I want to define prompts at varying difficulty levels to benchmark AI performance with and without RAG.

Easy

Generate a random MAC address for host jm-rag and assign it to 192.168.10.125 on the LAN.
Forward port 22 to host sshbastion.domain.com (where sshbastion is a host on the LAN).

Medium

Create a new network JM-WORK with CIDR 192.168.11.0/24. Follow up with:
- Block all traffic between it and other networks. No host outside JM-WORK can reach any host inside it.
- Assign VLAN tag 11 to network JM-WORK.
Given a WireGuard config, create a wg10 tunnel. Provide a command to verify the interface is up.

Hard

Create a new network REMOTE-NET with CIDR 192.168.12.0/24 using wg10 as the gateway. Configure all routes and firewall rules to allow traffic to and from the remote network. Assume the remote end is a simple LAN with CIDR 192.168.2.0/24.
Use the supplied config and apply changes (e.g., from the examples above) in a staging environment -- VMs, docker-compose, k3s, whatever works. Write tests to validate the new functionality and execute them in staging. Without RAG, the AI presumably would not have correct data to do any of this. This is fundamentally an integration problem.

RAG Pipeline Plan

VyOS publishes their documentation on GitHub as RST files. From a quick glance it is mostly well structured.

I want to build a RAG pipeline using local and commercial models to:

Identify prompts the AI fails to answer without help.
Check whether providing VyOS documents along with the prompt improves the response -- whether or not the baseline response was already correct.

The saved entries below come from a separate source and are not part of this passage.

/-- Half of a band window, in kHz (Table 03-1). -/
def halfWindow (b : Nat) : Nat := if b = 0 then 13500 else 42000

/-- Does a channel centre lie inside the band window (rule R44)? -/
def Dev.inWindow (s : Dev) (b khz : Nat) : Bool :=
  let c := s.rd (RF_WINDOW_CENTRE_KHZ b)
  decide (c ≤ khz + halfWindow b) && decide (khz ≤ c + halfWindow b)

/-- May the path accept a start on the channel: inside the window, or the channel that RFx_NARROW reads, a hop under way or
deferred included (rules R74, R83 and R106; assumption log 36)? -/
def Dev.onWindow (s : Dev) (b khz : Nat) : Bool :=
  if s.narrow b then khz == s.rd (RF_NARROW_CHANNEL_KHZ b) else s.inWindow b khz

/-- The bits of the sync word a path sends. -/
def Dev.txSyncLen (s : Dev) (p : Nat) : Nat := syncLen (s.rd (TXP_SYNC_LEN_LEN p))

/-- The airtime of a descriptor on path `p` in counts. -/
def Dev.airtime (s : Dev) (p : Nat) (d : List Byte) : Nat :=
  airCounts (dMode d) (dPhyA d) (dPreamble d) (s.txSyncLen p) (dPsdu d)

/-! ### Completion reports (Table 05-13) -/

/-- What a completion report says beside its command. -/
structure TxEnd where
  status : Status
  cut : Bool
  len : Nat
  tsEnd : Nat
  sent : Bool            -- a symbol left
  rl : Nat
  ccaBusy : Bool
deriving DecidableEq, Repr

/-- A command that sent nothing. -/
def TxEnd.none (st : Status) : TxEnd :=
  { status := st, cut := false, len := 0, tsEnd := 0, sent := false, rl := 0xFF, ccaBusy := false }

/-- A signed dBm value of one byte, held inside the range the byte shows; 0x80 means not measured. -/
def dbm (x : Int) : Nat := unsigned 8 (max (-127) (min 127 x))

/-- The 32 bytes of a completion report. -/
def txReport (p : Nat) (c : TxCmd) (e : TxEnd) : List Byte :=
  let f (b : Bool) (v : Nat) : Nat := if b then v else 0
  leBytes 1 e.status.code ++
  leBytes 1 (c.aerial + f c.capped 2 + f e.cut 4 + f c.ccaDone 8 + f e.ccaBusy 16 + f c.ccaIncomplete 32 + f c.held 64) ++
  leBytes 1 p ++ [0] ++ leBytes 2 (dTag c.bytes) ++ leBytes 2 (if e.sent then e.len else 0) ++ leBytes 8 c.ts ++
  leBytes 8 (if e.sent then e.tsEnd else 0) ++ leBytes 1 (if e.sent then c.power else 0) ++ leBytes 1 e.rl ++
  leBytes 1 (if c.ccaDone then dbm c.ccaEnergy else 0x80) ++ [0] ++ leBytes 4 c.desc

/-- The command leaves the path and its report is written; of two equal commands one. -/
def Dev.txComplete (s : Dev) (p : Nat) (c : TxCmd) (e : TxEnd) : Dev :=
  let s := s.setPath p { s.path p with cmds := (s.path p).cmds.erase c }
  s.cqWrite p c.le (txReport p c e)

/-- The event and count of a refused start (Table 03-23). -/
def Dev.txRefusal (s : Dev) (p : Nat) (st : Status) : Dev :=
  match st with
  | .late => (s.set (TXP_EVENTS_LATE p)).bump (TXP_LATE_COUNT_COUNT p)
  | .outsideWindow => s.set (TXP_EVENTS_OUTSIDE_WINDOW p)
  | .channelBusy => s.bump (TXP_CNT_CCA_BUSY_COUNT p)
  | _ => s

/-- The command is replaced by another record of it. -/
def Dev.txUpdate (s : Dev) (p : Nat) (c d : TxCmd) : Dev :=
  s.setPath p { s.path p with cmds := (s.path p).cmds.replace c d }

/-! ### The start command (rules R169 to R172) -/

/-- The ledger's demand in a start command (rule R228). -/
structure Lbt where
  minCca : Nat
  maxThr : Option Int
  on : Bool
deriving DecidableEq, Repr

/-- Is the band of path `p` unable to transmit: disabled, off, or both aerials retired (rules R92, R94 and R110)? -/
def Dev.txDown (s : Dev) (p : Nat) : Bool :=
  s.rd (RF_STATE_STATE p) == 10 || s.rd (RF_STATE_STATE p) == 0 || (s.band p).outOfService

/-- Case 1 of rule R170. -/
def Dev.txNotReady (s : Dev) (p : Nat) : Bool :=
  !s.on (TXP_CONFIG_ENABLE p) || s.on MNT_SUPPLY_STAT_WARN || s.txDown p

/-- The first failing condition of rule R170, cases 1 to 7; `full` tells that no entry can be reserved or that two commands
are held. -/
def Dev.txAcceptCheck (s : Dev) (p ts : Nat) (full : Bool) (st : Status) (d : List Byte) : Status :=
  if s.txNotReady p then .notReady
  else if full then .busy
  else if !tsLe s.now (tsAdd ts (-320)) then .late
  else if st ≠ .ok then st
  else if badDescriptor p d then .badDescriptor
  else if psduTooLong d then .tooLong
  else if !s.onWindow p (dChannel d) then .outsideWindow
  else .ok

/-- R170: the path takes a start command for the descriptor at `a`, or refuses it with a status. `le` is the engine that
owns the link; the descriptor's own LE is used where it can be read (assumption log 7). -/
def Dev.txStart (s : Dev) (p le a ts : Nat) (lbt : Lbt) : Dev × Status :=
  let r := s.rdMem (0x0E + p) a 32
  let s := r.1
  let d := r.2.2
  let k := s.lePhys (if r.2.1 = .ok then dLe d % 8 else le)
  let free := s.cqFree p k
  let full := !free || decide (2 ≤ (s.path p).cmds.length)
  let held := s.rd (RF_STATE_STATE p) == 3 || s.rd (RF_STATE_STATE p) == 2 || s.rd (RF_STATE_CAL_ITEM p) != 0
  let c : TxCmd :=
    { le := k, desc := a, bytes := d, ts := ts, minCca := lbt.minCca, maxThr := lbt.maxThr, lbt := lbt.on, readSt := .ok, buf := [],
      held := held, phase := .armed, power := 0, capped := false, folded := false, aerial := 0, ccaDone := false,
      ccaEnergy := 0, ccaIncomplete := false }
  let st := s.txAcceptCheck p ts full r.2.1 d
  if st ≠ .ok then
    let s := (s.txRefusal p st).bump (TXP_CNT_REFUSED_COUNT p)
    (if free then (s.cqReserve p k).cqWrite p k (txReport p { c with held := false } (.none st)) else s, st)
  else
    let q := s.rdMem (0x0E + p) (dBuf d) (min 256 (dPsdu d - dFcsLen d))
    let s := q.1.cqReserve p k
    let s := s.setPath p { s.path p with cmds := (s.path p).cmds ++ [{ c with readSt := q.2.1, buf := q.2.2 }] }
    let s := if held then s.set (TXP_EVENTS_HELD p) else s
    (if s.rd (TXP_STATUS_STATE p) ≤ 1 then s.wr (TXP_STATUS_STATE p) 2 else s, .ok)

On initially correct responses (without RAG), I do not want to turn a valid answer into an invalid one by supplying wrong, irrelevant, or badly processed information. Checking for regressions matters. If the AI answers a prompt correctly on its own and then fails when given additional context, that invalidates your methodology (at least partially).

Chunking and Indexing

Chunk the entire VyOS documentation into block documents.
Store them in a vector database -- or any database that supports retrieval of relevant blocks given a query.
Defining "relevant" is expected to be hard, but the requirement is loose to start. Early on, I can separate the task of retrieving documents (rules, heuristics, etc.) from the task of using retrieved information in the model. I can even have a human or the AI in the loop for triage.

Retrieval Strategy

Define a framework for querying the database in a way that lets me assess results before automating.
I probably cannot do a single vector search on a long compound prompt like "define a VPN interface using WireGuard with a DNS endpoint for the remote peer, and use it as a gateway for a new net with these properties" -- it will latch on to too many things. Instead, I can split the query into focused search terms: "WireGuard interface," "DNS address for WireGuard," "set up new network," "configure gateway of network." The usage would have to be intentional when prompting. I do not think that is a bad thing.
Ranking problems -- I doubt the vector DB results will come back well ordered. A chunk that happens to be a header with the exact text "set up new network" would always rank as the best match for that query, but lower-ranked documents might be more relevant. I want to find mitigating solutions. One idea: the AI keeps probing the document DB until the matches are clearly drifting from the original question. For instance, when searching for "configuring WireGuard," iteratively evaluate retrieved documents until the first one the AI judges as "not relevant." Tell the AI to use exactly that criterion.
Embedding models -- what models do I need for embeddings? How much does the choice matter? Performance tradeoffs, memory usage.
Ranking validation -- for lack of a better idea, send the top 10--20 retrieved documents to a strong model (at the time of writing, Claude Opus 4.6) and ask whether the ranking is valid. How exactly to frame that question is TBD.

The Pipeline

A Python program that:

Receives a prompt, possibly with some expected structure.
In a loop or simple sequence, retrieves documents from the vector DB.
Constructs a final prompt to feed to the AI -- including back-and-forth with the user if the AI needs to clarify.
Returns the response to the user.

Existing Frameworks

This section was written by Claude Opus 4.6 (GitHub Copilot, April 2026). It surveys open-source RAG frameworks that are free to use for learning and production.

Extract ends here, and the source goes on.